Benchmark Time CPU Iterations

toss_me 10131038 ns 10130318 ns 70 log_determinant/2/manual_time 1238 ns 1411 ns 554675 log_determinant/4/manual_time 2094 ns 2449 ns 333062 log_determinant/8/manual_time 4709 ns 5711 ns 137462 log_determinant/16/manual_time 14199 ns 18238 ns 48932 log_determinant/32/manual_time 57807 ns 75938 ns 12124 log_determinant/64/manual_time 338877 ns 408411 ns 2069 log_determinant/128/manual_time 1779057 ns 2062218 ns 391 log_determinant/256/manual_time 12644361 ns 13849673 ns 53 log_determinant/512/manual_time 92704398 ns 99278082 ns 7 log_determinant/1024/manual_time 963444459 ns 999270366 ns 1

HouseholderQR:


Benchmark Time CPU Iterations

toss_me 10120007 ns 10112111 ns 70 log_determinant/2/manual_time 1195 ns 1369 ns 581714 log_determinant/4/manual_time 2128 ns 2486 ns 331031 log_determinant/8/manual_time 5125 ns 6169 ns 130021 log_determinant/16/manual_time 16627 ns 20833 ns 42083 log_determinant/32/manual_time 70427 ns 88308 ns 9730 log_determinant/64/manual_time 372929 ns 444293 ns 1863 log_determinant/128/manual_time 2433538 ns 2719744 ns 288 log_determinant/256/manual_time 18905200 ns 20090252 ns 37 log_determinant/512/manual_time 149071452 ns 155724286 ns 5 log_determinant/1024/manual_time 2083937550 ns 2118084887 ns 1

— You are receiving this because you were mentioned. Reply to this email directly, view it on GitHub https://github.com/stan-dev/math/issues/2120#issuecomment-703774764, or unsubscribe https://github.com/notifications/unsubscribe-auth/AAZ2XKTXO5BAQEJHZGRERPTSJH6UPANCNFSM4SA3VTMA .

bbbales2 commented 4 years ago

I don't think those benchmarks are that relevant for MCMC

Aha! To your great surprise, these benchmarks have both.

(coming from this benchmark which hooks in here)

And the implementation is here if you want to see (the decomposition only happens once in the forward pass).

bbbales2 commented 4 years ago

I suspect determinant has already been using a partialPivLu. Though it was doing the determinant and inverse separately, it was nearly as fast as the partialPivLu thing.

We could go to both doing partialPivLu, or we could go to partialPivLu on determinant and colPivHouseholderQR on log_determinant and just add a note in the dots that log_determinant will be a bit more stable. Or I guess by that fast/slow logic we'd just stick with full pivoting for log_determinant.

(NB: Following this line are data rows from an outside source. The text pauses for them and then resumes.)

-- ==== Sys2Proof/Decode.lean ====
section
/-! DEFINITION. The command that a word of the opcode table's bits spells. -/

namespace Sys2Proof

/-- No row of opcode_table.json gives bits (its `fields` are empty), so no word spells a command. -/
def decodeTableWord (_nbits _w : Nat) : Option Instr := none

end Sys2Proof
end

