-- ==== Sys2Proof/Machine/FramerCore.lean ====
section
/-! DEFINITION. One line port's receive and transmit side (03): alignment, periods, defects, overhead, the
elastic store and the transmit frame. Everything here works on a port alone and gathers what the station has to
count and to notify; LineOps.lean hands the outcome on. -/

namespace Sys2Proof.Machine

/-- A port under way through one event, with what the event counts and notifies (R58, R63). -/
structure PortWork where
  port : LinePort
  notices : List (Defect × Bool)
  parityErrors : Nat
  ooaPeriods : Nat
  lineSlips : Nat
  deriving DecidableEq, Repr

/-- A port before an event. -/
def PortWork.start (p : LinePort) : PortWork := ⟨p, [], 0, 0, 0⟩

/-- Change the port. -/
def PortWork.onPort (f : LinePort → LinePort) (w : PortWork) : PortWork := { w with port := f w.port }

/-- Declare or clear a defect; the change is notified unless a higher defect holds at that moment (R58). -/
def PortWork.setDefect (d : Defect) (v : Bool) (w : PortWork) : PortWork :=
  if w.port.alarms.holds d = v then w
  else
    { w with
      port := { w.port with alarms := w.port.alarms.put d v }
      notices := if w.port.alarms.suppresses d then w.notices else w.notices ++ [(d, v)] }

/-- The elastic store emptied, STARTING, its last block zeros (R59). -/
def LinePort.emptyStore (p : LinePort) : LinePort :=
  { p with store := [], storeRunning := false, lastBlock := Block.silence }

/-- Label acquisition restarted with the settled label cleared (R44, R52). -/
def LinePort.restartLabel (p : LinePort) : LinePort :=
  { p with labelOctets := none, candidate := none, matchCount := 0, settled := none }

/-- The signalling and RD persistence runs emptied (R55, R56). -/
def LinePort.emptyRuns (p : LinePort) : LinePort :=
  { p with signallingCandidate := none, signallingRun := 0, rdValue := none, rdRun := 0 }

/-- An entry to HUNT (R44). The period under way goes on (R39). -/
def LinePort.enterHunt (p : LinePort) : LinePort :=
  { p.restartLabel.emptyRuns.emptyStore with framer := .hunt, frame := [], confirmCount := 0, missCount := 0 }

/-- Whether the framer is held in HUNT (R44). -/
def LinePort.isHeld (p : LinePort) : Bool := p.alarms.los || p.forceOoa || p.out

/-! ### Frame periods -/

/-- R48 at the end of a period: with LOS, a period that began and ended with carrier counts, and the tenth clears
LOS. -/
def PortWork.stepLos (whole : Bool) (w : PortWork) : PortWork :=
  if w.port.alarms.los ∧ whole then
    let w' := w.onPort fun p => { p with carrierCount := p.carrierCount + 1 }
    if w'.port.carrierCount ≥ 10 then w'.setDefect .los false else w'
  else w

/-- LOL declared: the accepted signalling goes to IDLE and the store is emptied (R49, R55, R59). -/
def PortWork.declareLol (w : PortWork) : PortWork :=
  (w.setDefect .lol true).onPort fun p => { p.emptyStore with accepted := .idle }

/-- R49 at the end of a judged period. -/
def PortWork.stepLol (c : PortSettings) (ooa : Bool) (w : PortWork) : PortWork :=
  let p := w.port
  if ooa then
    if p.alarms.lol then w
    else
      let w' := w.onPort fun p => { p with lolCount := p.lolCount + 1 }
      if p.lolCount + 1 ≥ c.lolSet then w'.declareLol else w'
  else if p.alarms.lol then
    if p.alignedRun ≥ c.lolClear then
      (w.setDefect .lol false).onPort fun p => { p with lolCount := 0 }
    else w
  else if p.alignedRun ≥ c.lolReset then w.onPort fun p => { p with lolCount := 0 }
  else w

/-- The end of a frame period, judged in the order R47, R48, R49 (R39; log 15). `whole` says that the period
began and ended with carrier-present high. While the OUT mark is set only LOS is followed (R42, R48). -/
def PortWork.endPeriod (c : PortSettings) (whole : Bool) (w : PortWork) : PortWork :=
  let w := w.onPort fun p => { p with periodOctets := 0 }
  if w.port.out then w.stepLos whole
  else
    let ooa := w.port.framer != .aligned
    let w :=
      if ooa then { w with ooaPeriods := w.ooaPeriods + 1, port := { w.port with alignedRun := 0 } }
      else w.onPort fun p => { p with alignedRun := min 63 (p.alignedRun + 1) }
    (w.stepLos whole).stepLol c ooa

/-! ### Overhead of an evaluated frame -/

/-- The octet at a place of the frame under way. -/
def LinePort.frameOctet (p : LinePort) (i : Nat) : Octet := p.frame.getD i 0#8

/-- The label of sixteen octets. -/
def labelOfList (l : List Octet) : Label := Vector.ofFn fun i => l.getD i.val 0#8

/-- A complete multiframe against the candidate; the third match in a row settles it and re-evaluates
LABEL_MISMATCH (R52). -/
def PortWork.completeLabel (c : PortSettings) (l : Label) (w : PortWork) : PortWork :=
  let p := w.port
  let n := if p.candidate = some l then min 3 (p.matchCount + 1) else 1
  let w' := w.onPort fun p => { p with candidate := some l, matchCount := n }
  if n = 3 then
    (w'.onPort fun p => { p with settled := some l }).setDefect .labelMismatch
      (match c.expectedLabel with
       | some e => e != l
       | none => false)
  else w'

/-- The label octet of an evaluated frame into the accumulator (R51). -/
def PortWork.takeLabel (c : PortSettings) (mf : Bool) (o : Octet) (w : PortWork) : PortWork :=
  match mf, w.port.labelOctets with
  | true, none => w.onPort fun p => { p with labelOctets := some [o] }
  | true, some l =>
    w.onPort fun p =>
      { p with labelOctets := some [o], matchCount := if l.length < 16 then 0 else p.matchCount }
  | false, none => w
  | false, some l =>
    if l.length < 16 then
      let l' := l ++ [o]
      let w' := w.onPort fun p => { p with labelOctets := some l' }
      if l'.length = 16 then w'.completeLabel c (labelOfList l') else w'
    else w.onPort fun p => { p with labelOctets := none, matchCount := 0 }

/-- How many bits two octets differ in. -/
def bitsDiffering (a b : Octet) : Nat :=
  ([0, 1, 2, 3, 4, 5, 6, 7].filter fun i => Bool.xor (a.getLsbD i) (b.getLsbD i)).length

/-- The parity of an evaluated frame against the reference (R53). -/
def PortWork.takeParity (c : PortSettings) (w : PortWork) : PortWork :=
  let n := bitsDiffering (w.port.frameOctet 3) w.port.parityReference
  { w with parityErrors := w.parityErrors + if c.parityFrame then min 1 n else n }

/-- Whether the evaluated frame under way is errored (R53). -/
def LinePort.errored (p : LinePort) : Bool := p.frameOctet 3 != p.parityReference

/-- The degrade window after an evaluated frame; at 500 frames it is judged and emptied (R54). -/
def PortWork.stepDegrade (c : PortSettings) (w : PortWork) : PortWork :=
  let p := w.port
  let errors := p.degradeErrors + if p.errored then 1 else 0
  if p.degradeFrames + 1 ≥ Config.degradeWindow then
    let w' := w.onPort fun p => { p with degradeFrames := 0, degradeErrors := 0 }
    if p.alarms.degraded then
      if errors < max 1 (c.degradeThreshold / 2) then w'.setDefect .degraded false else w'
    else if errors ≥ c.degradeThreshold then w'.setDefect .degraded true
    else w'
  else w.onPort fun p => { p with degradeFrames := p.degradeFrames + 1, degradeErrors := errors }

/-- The signalling of an evaluated frame; the third in a row is accepted (R55). -/
def PortWork.takeSignalling (sig : Signalling) (w : PortWork) : PortWork :=
  w.onPort fun p =>
    let n := if p.signallingCandidate = some sig then min 3 (p.signallingRun + 1) else 1
    { p with
      signallingCandidate := some sig
      signallingRun := n
      accepted := if n = 3 then sig else p.accepted }

/-- The RD of an evaluated frame; the third in a row decides FAR_DEFECT (R56). -/
def PortWork.takeRd (rd : Bool) (w : PortWork) : PortWork :=
  let n := if w.port.rdValue = some rd then min 3 (w.port.rdRun + 1) else 1
  let w' := w.onPort fun p => { p with rdValue := some rd, rdRun := n }
  if n = 3 then w'.setDefect .farDefect rd else w'

/-- The samples of the frame under way (R38). -/
def LinePort.frameSamples (p : LinePort) : Block :=
  Vector.ofFn fun i => (p.frameOctet (4 + 2 * i.val)) ++ (p.frameOctet (5 + 2 * i.val))

/-- A block written to the elastic store (R59). -/
def PortWork.writeStore (b : Block) (w : PortWork) : PortWork :=
  let p := w.port
  if p.storeRunning then
    if p.store.length < Config.storeCapacity then w.onPort fun p => { p with store := p.store ++ [b] }
    else { w.onPort (fun p => { p with store := p.store.tail ++ [b] }) with lineSlips := w.lineSlips + 1 }
  else w.onPort fun p =>
    { p with store := p.store ++ [b], storeRunning := decide (p.store.length + 1 ≥ 2) }

/-- The overhead and samples of an evaluated frame (R50 to R56, R59). -/
def PortWork.evaluate (c : PortSettings) (w : PortWork) : PortWork :=
  let overhead := w.port.frameOctet 1
  ((((((w.takeLabel c (overhead.getLsbD 4) (w.port.frameOctet 2)).takeParity c).stepDegrade c).takeSignalling
    (Signalling.ofCode (overhead.toNat / 64))).takeRd (overhead.getLsbD 5)).writeStore w.port.frameSamples)

/-- The end of a frame at its octet 35: evaluated or not, the parity reference and the period (R39, R50, R53). -/
def PortWork.endFrame (c : PortSettings) (w : PortWork) : PortWork :=
  let w1 :=
    if w.port.framer = .aligned then
      if !w.port.alarms.los && !w.port.alarms.lol && !w.port.out then w.evaluate c
      else w.onPort fun p => { p with labelOctets := none }
    else w
  (w1.onPort fun p => { p with parityReference := xorAll w.port.frame, frame := [] }).endPeriod c true

/-! ### One octet -/

/-- An octet in HUNT (R44): the alignment octet sets the phase, after the period under way has ended. -/
def PortWork.huntOctet (c : PortSettings) (o : Octet) (w : PortWork) : PortWork :=
  if !w.port.isHeld && o == 0x5C#8 then
    let w' := if w.port.periodOctets = 0 then w else w.endPeriod c true
    w'.onPort fun p => { p with framer := .confirm, confirmCount := 0, frame := [o], periodOctets := 1 }
  else
    let w' := w.onPort fun p => { p with periodOctets := p.periodOctets + 1 }
    if w'.port.periodOctets ≥ Config.lineFrameOctets then w'.endPeriod c true else w'

/-- An octet that does not stand at a frame's start (R39, R50). -/
def PortWork.innerOctet (c : PortSettings) (o : Octet) (w : PortWork) : PortWork :=
  let w' := w.onPort fun p => { p with frame := p.frame ++ [o], periodOctets := p.periodOctets + 1 }
  if w'.port.periodOctets ≥ Config.lineFrameOctets then w'.endFrame c else w'

/-- The first octet of a frame taken as such. -/
def LinePort.startFrame (o : Octet) (p : LinePort) : LinePort := { p with frame := [o], periodOctets := 1 }

/-- The alignment octet of a frame in CONFIRM (R45). -/
def PortWork.confirmOctet (c : PortSettings) (o : Octet) (w : PortWork) : PortWork :=
  w.onPort fun p =>
    if o = 0x5C#8 then
      let n := p.confirmCount + 1
      let p' := { p with confirmCount := n }.startFrame o
      if n ≥ c.alignEnter then { p' with framer := .aligned, missCount := 0 } else p'
    else { p.enterHunt with periodOctets := 1 }

/-- The alignment octet of a frame in ALIGNED (R46). -/
def PortWork.alignedOctet (c : PortSettings) (o : Octet) (w : PortWork) : PortWork :=
  w.onPort fun p =>
    if o = 0x5C#8 then { p with missCount := 0 }.startFrame o
    else if p.missCount + 1 ≥ c.alignExit then { p.enterHunt with periodOctets := 1 }
    else { p with missCount := p.missCount + 1 }.startFrame o

/-- One received octet (R44 to R46). -/
def PortWork.takeOctet (c : PortSettings) (o : Octet) (w : PortWork) : PortWork :=
  match w.port.framer with
  | .hunt => w.huntOctet c o
  | .confirm => if w.port.periodOctets = 0 then w.confirmOctet c o else w.innerOctet c o
  | .aligned => if w.port.periodOctets = 0 then w.alignedOctet c o else w.innerOctet c o

/-! ### Carrier, marks and starts -/

/-- Carrier-present goes low (R48): LOS declared if it is not, the framer held in HUNT, the period ended. -/
def PortWork.takeCarrierFall (c : PortSettings) (w : PortWork) : PortWork :=
  let w' :=
    if w.port.alarms.los then w
    else (w.setDefect .los true).onPort fun p => { p.enterHunt with accepted := .idle }
  (w'.onPort fun p => { p with carrierCount := 0 }).endPeriod c false

/-- Carrier-present goes high: the period under way ends (R39). -/
def PortWork.takeCarrierRise (c : PortSettings) (w : PortWork) : PortWork := w.endPeriod c false

/-- A port that starts takes LOS from carrier-present (R40). No period is judged with it, as none is under way; R40 names
R58 alone for this LOS (log 41). -/
def PortWork.startPort (carrier : Bool) (w : PortWork) : PortWork := w.setDefect .los !carrier

/-- The receive side at its reset values, apart from LOS, the marks, and the transmit side (R40, R41). -/
def LinePort.resetReceive (p : LinePort) : LinePort :=
  { LinePort.reset with
    alarms := { Alarms.clear with los := p.alarms.los }
    txIndex := p.txIndex, txParity := p.txParity, txFrame := p.txFrame
    out := p.out, forceOoa := p.forceOoa, forceRd := p.forceRd }

/-- The OUT mark set (R42); the carrier count goes on. -/
def LinePort.takeOut (p : LinePort) : LinePort :=
  { p.enterHunt with
    out := true, lolCount := 0, alignedRun := 0, parityReference := 0#8, degradeFrames := 0, degradeErrors := 0
    accepted := .idle
    alarms := { Alarms.clear with los := p.alarms.los } }

/-- The OOA forcing mark set: CONFIRM and ALIGNED go to HUNT (R43). -/
def LinePort.forceHunt (p : LinePort) : LinePort :=
  if p.framer = .hunt then { p with forceOoa := true } else { p.enterHunt with forceOoa := true }

/-! ### The elastic store at a boundary, and the transmit side -/

/-- Each sample halved by an arithmetic shift right (R60, R157). -/
def halveBlock (b : Block) : Block := mapTable b fun _ x => x.sshiftRight 1

/-- The RX block of a boundary becomes the last block yielded (R60). -/
def PortWork.readStore (w : PortWork) : PortWork :=
  let p := w.port
  if p.alarms.los || p.alarms.lol || p.framer != .aligned || p.out || !p.storeRunning then
    w.onPort fun p => { p with lastBlock := Block.silence }
  else
    match p.store with
    | b :: t => w.onPort fun p => { p with lastBlock := b, store := t }
    | [] =>
      { w.onPort (fun p => { p with lastBlock := halveBlock p.lastBlock }) with lineSlips := w.lineSlips + 1 }

/-- Whether the transmit side sets RD (R62). -/
def LinePort.sendsRd (p : LinePort) : Bool := p.alarms.los || p.alarms.lol || p.forceRd

/-- One broker line frame built, the label index and the transmit parity advanced (R61). -/
def LinePort.buildFrame (c : PortSettings) (sig : Signalling) (tx : Block) (p : LinePort) : LinePort :=
  let f := lineFrame (overheadOctet sig p.sendsRd (p.txIndex == 0)) c.transmitLabel[p.txIndex] p.txParity tx
  { p with txFrame := f, txIndex := p.txIndex + 1, txParity := xorAll f }

end Sys2Proof.Machine
end

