-- ==== Sys2Proof/Machine/PositionCore.lean ====
section
/-! DEFINITION. The position and speaker controllers' own tables: bindings, held list, pending asks, channels, and
what both do with a STATE frame from a line's home (05, R97 to R115; 07, R138) and with a change of home (R95,
R139). What they send is given by the callers. -/

namespace Sys2Proof.Machine

/-! ### Bindings -/

/-- Whether a handset holds a binding of a circuit. -/
def State.isBound (s : State) (h : Fin 2) (c : Circuit) : Bool := (s.handsets[h]).bindings.any fun b => b.circuit == c

/-- Replace the bindings of a handset; the listen interest follows (R101, R103). -/
def State.setBindings (h : Fin 2) (bs : List Binding) (s : State) : State :=
  (s.setHandset h { s.handsets[h] with bindings := bs }).syncStreams

/-- Make a binding at the end of a handset's bindings, with balance code 72 (R103, R120). -/
def State.addBinding (h : Fin 2) (c : Circuit) (s : State) : State :=
  s.setBindings h ((s.handsets[h]).bindings ++ [⟨c, 72, 0⟩])

/-- Remove a handset's binding of a circuit; its voice sending stops and the sequence count is dropped (R103,
R104). -/
def State.removeBinding (h : Fin 2) (c : Circuit) (s : State) : State :=
  (s.dropSequence c (.handset h)).setBindings h ((s.handsets[h]).bindings.filter fun b => b.circuit != c)

/-- The binding at an index of a handset, if there is one. -/
def State.bindingAt (s : State) (h : Fin 2) (i : Nat) : Option Binding := (s.handsets[h]).bindings[i]?

/-- The line of a LINE binding. -/
def Binding.line (b : Binding) : Option LineNo :=
  match b.circuit with
  | .line n => some n
  | _ => none

/-- The line of the handset's first LINE binding, in bind order (R111). -/
def State.firstLine (s : State) (h : Fin 2) : Option LineNo := ((s.handsets[h]).bindings.filterMap Binding.line).head?

/-- Whether a pending ask for a line exists. -/
def State.askPending (s : State) (line : LineNo) : Bool := s.pendingAsks.any fun a => a.line == line

/-- The held list entry of a line, if there is one. -/
def State.heldEntry (s : State) (line : LineNo) : Option HeldLine := s.held.find? fun e => e.line == line

/-- Whether a pending ask takes a place of a handset: a TAKE or RESUME that names it (R103). -/
def PendingAsk.takesPlace (h : Fin 2) (a : PendingAsk) : Bool :=
  a.handset == h && (a.op == .take || a.op == .resume)

/-- Whether a slot takes a place of a handset: a CALLER slot in OFFERING or RINGBACK (R103, R118). -/
def Slot.takesPlace (h : Fin 2) (x : Slot) : Bool :=
  x.role == some .caller && (x.state == .offering || x.state == .ringback) && x.handset == some h

/-- How many of a handset's places are taken (R103). -/
def State.placesTaken (s : State) (h : Fin 2) : Nat :=
  (s.handsets[h]).bindings.length + (s.pendingAsks.filter (·.takesPlace h)).length +
  (s.slots.toList.filter (·.takesPlace h)).length

/-! ### STATE frames at the position controller -/

/-- Whether a line's content shows the station's own party on a handset HELD with its recall flag set (R100). -/
def LineStatus.showsRecall (b : LineStatus) (p : Party) : Bool :=
  b.members.any fun m => m.party == p && m.mode == .held && m.recallFlag

/-- Whether a mirror shows that: not while it is UNKNOWN or STALE (R100). -/
def Mirror.showsRecall (m : Mirror) (p : Party) : Bool :=
  match m.state, m.content with
  | .current, some b => b.showsRecall p
  | _, _ => false

/-- The HOLD_RECALL notices of a STATE taken from the home (R100). -/
def State.recallNotices (s : State) (old : Mirror) (b : LineStatus) : List Event :=
  (s.held.filter fun (e : HeldLine) =>
      e.line == b.line && b.showsRecall (s.own (.handset e.handset)) && !old.showsRecall (s.own (.handset e.handset))).map
    fun (e : HeldLine) => Event.holdRecall b.line (.handset e.handset)

/-- Step 1 of R97: the mirror of the line takes the frame's body and becomes CURRENT. -/
def State.mirrorTakes (b : LineStatus) (s : State) : State :=
  match s.mirrorOf b.line with
  | none => s
  | some m =>
    (s.setMirror m ⟨m.line, .current, some b, if s.isActive then some (s.blocks 1200) else none⟩).notifyAll
      (s.recallNotices m b)

/-- Whether a member entry of a STATE is one of the station's own that the position does not hold (R114). An own entry
whose port is no handset's is held by none and is an orphan too; R114 speaks of handsets alone (log 34). -/
def State.isOrphan (s : State) (line : LineNo) (m : MemberStatus) : Bool :=
  m.party.station == s.cfg.station &&
  match m.mode, m.party.port with
  | .active, .handset h => !s.isBound h (lineCircuit line)
  | .held, .handset h => !(s.held.any fun (e : HeldLine) => e.line == line && e.handset == h)
  | _, _ => true

/-- The ports of the orphans of a STATE, none while an ask for the line is pending (R114). A line without mirror, binding
or held entry is no exception: step 4 of R97 has such a STATE change nothing else here, R114 has the DROP sent each time
(log 37). The DROPs go out in the order of the frame's member list, which R114 leaves open (log 45). -/
def State.orphans (s : State) (b : LineStatus) : List Port :=
  if s.askPending b.line then [] else (b.members.filter (s.isOrphan b.line)).map (·.party.port)

/-- Whether a STATE lists the station's own handset in a mode (R115). -/
def State.listed (s : State) (b : LineStatus) (h : Fin 2) (mode : Mode) : Bool :=
  b.members.any fun m => m.party == s.own (.handset h) && m.mode == mode

/-- A miss count after a STATE: 0 for a present entry or while an ask is pending, else one more (R115). -/
def missAfter (keep : Bool) (n : Nat) : Nat := if keep then 0 else n + 1

/-- The Lost rule on the bindings of one handset (R115). -/
def State.lostBindings (b : LineStatus) (h : Fin 2) (s : State) : State :=
  let c := lineCircuit b.line
  let keep := s.askPending b.line || s.listed b h .active
  let judged := (s.handsets[h]).bindings.map fun x =>
    if x.circuit = c then { x with misses := missAfter keep x.misses } else x
  let s' := { s with handsets := s.handsets.set h { s.handsets[h] with bindings := judged } }
  if judged.any (fun x => x.circuit == c && x.misses ≥ 2) then
    (s'.removeBinding h c).notify (.lineLost b.line (.handset h))
  else s'

/-- The Lost rule on the held list (R115). -/
def State.lostHeld (b : LineStatus) (s : State) : State :=
  let judged := s.held.map fun e =>
    if e.line = b.line then
      { e with misses := missAfter (s.askPending b.line || s.listed b e.handset .held) e.misses }
    else e
  let lost := judged.filter fun (e : HeldLine) => e.line == b.line && e.misses ≥ 2
  ({ s with held := judged.filter fun (e : HeldLine) => !(e.line == b.line && e.misses ≥ 2) }).notifyAll
    (lost.map fun (e : HeldLine) => Event.lineLost e.line (.handset e.handset))

/-- A STATE frame at the position controller: ignored unless it is from the home; else the mirror, the Lost rule,
and the ports to which a DROP is owed (R97, R114, R115). The order of the notices within one rule is log 38's. -/
def State.positionTakes (source : Station) (b : LineStatus) (s : State) : State × List Port :=
  if s.homeOf b.line = some source then
    let s1 := s.mirrorTakes b
    (((s1.lostBindings b 0).lostBindings b 1).lostHeld b, s1.orphans b)
  else (s, [])

/-! ### STATE frames at the speaker controller -/

/-- Turn a channel OFF: binding none, no talkers, no wait, no miss count; its contribution goes (R133, R140). -/
def State.turnOff (k : Fin 8) (s : State) : State :=
  (s.setChannel k { s.channels[k] with binding := .unbound, talkers := [], wait := none, misses := 0 }).syncStreams

/-- Whether a channel is WAITING for a line. -/
def State.waitsFor (s : State) (line : LineNo) (k : Fin 8) : Bool :=
  (s.channels[k]).binding == .line line && (s.channels[k]).wait.isSome

/-- Whether a channel listens to a line: bound to it and not waiting (R138). -/
def State.listensTo (s : State) (line : LineNo) (k : Fin 8) : Bool :=
  (s.channels[k]).binding == .line line && (s.channels[k]).wait.isNone

/-- The Lost rule on one channel (R138). -/
def State.lostChannel (b : LineStatus) (s : State) (k : Fin 8) : State :=
  if s.listensTo b.line k then
    let n := missAfter (b.listeners.any fun p => p == s.own (.speakerCh k)) (s.channels[k]).misses
    if n ≥ 2 then (s.turnOff k).notify (.lineLost b.line (.speakerCh k))
    else s.setChannel k { s.channels[k] with misses := n }
  else s

/-- Whether a listener entry of a STATE is an orphan (R138). -/
def State.isOrphanListener (s : State) (line : LineNo) (p : Party) : Bool :=
  p.station == s.cfg.station &&
  match p.port with
  | .speakerCh k => !s.listensTo line k
  | _ => false

/-- A STATE frame at the speaker controller, and the ports to which a DROP is owed (R138). Channels that are lost with
one frame queue their LINE_LOST notices channel 0 first; R138 gives them no order (log 38). -/
def State.speakerTakes (source : Station) (b : LineStatus) (s : State) : State × List Port :=
  if s.homeOf b.line = some source then
    if allPorts.any (s.waitsFor b.line) then
      (allPorts.foldl (fun s k =>
        if s.listensTo b.line k then s.setChannel k { s.channels[k] with misses := 0 } else s) s, [])
    else (allPorts.foldl (State.lostChannel b) s, (b.listeners.filter (s.isOrphanListener b.line)).map (·.port))
  else (s, [])

/-! ### Changes of home -/

/-- The lines whose home the station keeps (R94): appearances, bindings, held lines, pending asks, channels. -/
def State.linesKept (s : State) : List LineNo :=
  distinct (s.mirrors.map (·.line) ++ (bothHandsets.flatMap fun h => (s.handsets[h]).bindings.filterMap Binding.line) ++
    s.held.map (·.line) ++ s.pendingAsks.map (·.line) ++
    (s.channels.toList.filterMap fun c => match c.binding with | .line n => some n | _ => none))

/-- The mirror of a line whose home has changed: CURRENT becomes STALE, content kept, timer stopped (R95). -/
def State.staleMirror (line : LineNo) (s : State) : State :=
  match s.mirrorOf line with
  | some m =>
    if m.state = .current then s.setMirror m { m with state := .stale, timer := none } else s
  | none => s

/-- The bindings, held entries and pending asks of a line whose old home is gone (R95). -/
def State.loseLine (line : LineNo) (s : State) : State :=
  let s1 := bothHandsets.foldl (fun s h =>
    if s.isBound h (lineCircuit line) then
      (s.removeBinding h (lineCircuit line)).notify (.lineLost line (.handset h))
    else s) s
  let s2 := ({ s1 with held := s1.held.filter fun (e : HeldLine) => e.line != line }).notifyAll
    ((s1.held.filter fun (e : HeldLine) => e.line == line).map fun (e : HeldLine) => Event.lineLost line (.handset e.handset))
  ({ s2 with pendingAsks := s2.pendingAsks.filter fun (a : PendingAsk) => a.line != line }).notifyAll
    ((s2.pendingAsks.filter fun (a : PendingAsk) => a.line == line).map fun (a : PendingAsk) => Event.askNoAnswer line a.op (.handset a.handset))

/-- The channels of a line whose old home is gone (R139). -/
def State.loseChannels (line : LineNo) (s : State) : State :=
  allPorts.foldl (fun s k =>
    if s.waitsFor line k then (s.turnOff k).notify (.askNoAnswer line .listen (.speakerCh k))
    else if s.listensTo line k then (s.turnOff k).notify (.lineLost line (.speakerCh k))
    else s) s

/-- The home of a line has changed from `old`, a station or none (R95, R139). -/
def State.homeChanged (old : Option Station) (line : LineNo) (s : State) : State :=
  let s1 := s.staleMirror line
  if old.isSome then (s1.loseLine line).loseChannels line else s1

/-- React to every change of home between an earlier state and this one (R94, R95). -/
def State.followHomes (s before : State) : State :=
  before.linesKept.foldl (fun t line =>
    if before.homeOf line = s.homeOf line then t else t.homeChanged (before.homeOf line) line) s

/-! ### Leaving -/

/-- The position controller at a LEAVE or CLASHED (R35, R96, R106, R107). -/
def State.positionLeaves (s : State) : State :=
  let s1 := s.mirrors.foldl (fun s m => s.setMirror m ⟨m.line, .unknown, none, none⟩) s
  let s2 := bothHandsets.foldl (fun s h =>
    (s.handsets[h]).bindings.foldl (fun s b => s.removeBinding h b.circuit) s) s1
  { s2 with held := [], pendingAsks := [] }

/-- The speaker controller at a LEAVE or CLASHED: every channel OFF, no talk, no notice (R35, R133). -/
def State.speakerLeaves (s : State) : State :=
  let s1 := s.setTalk none
  { allPorts.foldl (fun s k => s.turnOff k) s1 with
    sequences := s1.sequences.filter fun q => q.port != .mic }

end Sys2Proof.Machine
end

SteveBronder commented 4 years ago

Sorry for my delay, calling matrix.deteminant() calls matrix.partialPivLu().determinant()

https://gitlab.com/libeigen/eigen/-/blob/master/Eigen/src/LU/Determinant.h#L26

SteveBronder commented 4 years ago

The Derived type there will be the matrix type, which is then called at the bottom like

template<typename Derived>
inline typename internal::traits<Derived>::Scalar MatrixBase<Derived>::determinant() const
{
  eigen_assert(rows() == cols());
  typedef typename internal::nested_eval<Derived,Base::RowsAtCompileTime>::type Nested;
  return internal::determinant_impl<typename internal::remove_all<Nested>::type>::run(derived());
}
bbbales2 commented 4 years ago

Nice thanks!

@bgoodri alright I just switched determinant to partialPivLu and log_determinant can stay with fullPivHouseholderQr. I'll add a note to the docs that determinant is faster and uses a partial pivoting LU and log_determinant is more stable and uses a fully pivoted householder QR, or whatever the nomenclature is for that.

bgoodri commented 4 years ago

I think using colPivHouseholderQR in log_determinant() would be fine too. In the region where fullPivHouseholderQR is more accurate than colPivHouseholderQR, I suspect the gradient is not accurate in either case.

On Mon, Oct 5, 2020 at 5:44 PM Ben Bales notifications@github.com wrote:

Nice thanks!

@bgoodri https://github.com/bgoodri alright I just switched determinant to partialPivLu and log_determinant can stay with fullPivHouseholderQr. I'll add a note to the docs that determinant is faster and uses a partial pivoting LU and log_determinant is more stable and uses a fully pivoted householder QR, or whatever the nomenclature is for that.

— You are receiving this because you were mentioned. Reply to this email directly, view it on GitHub https://github.com/stan-dev/math/issues/2120#issuecomment-703905956, or unsubscribe https://github.com/notifications/unsubscribe-auth/AAZ2XKUWU5MMMURWSU3YHOLSJI445ANCNFSM4SA3VTMA .

bbbales2 commented 4 years ago

Cool! I swapped log_determinant to colPivHouseholderQr.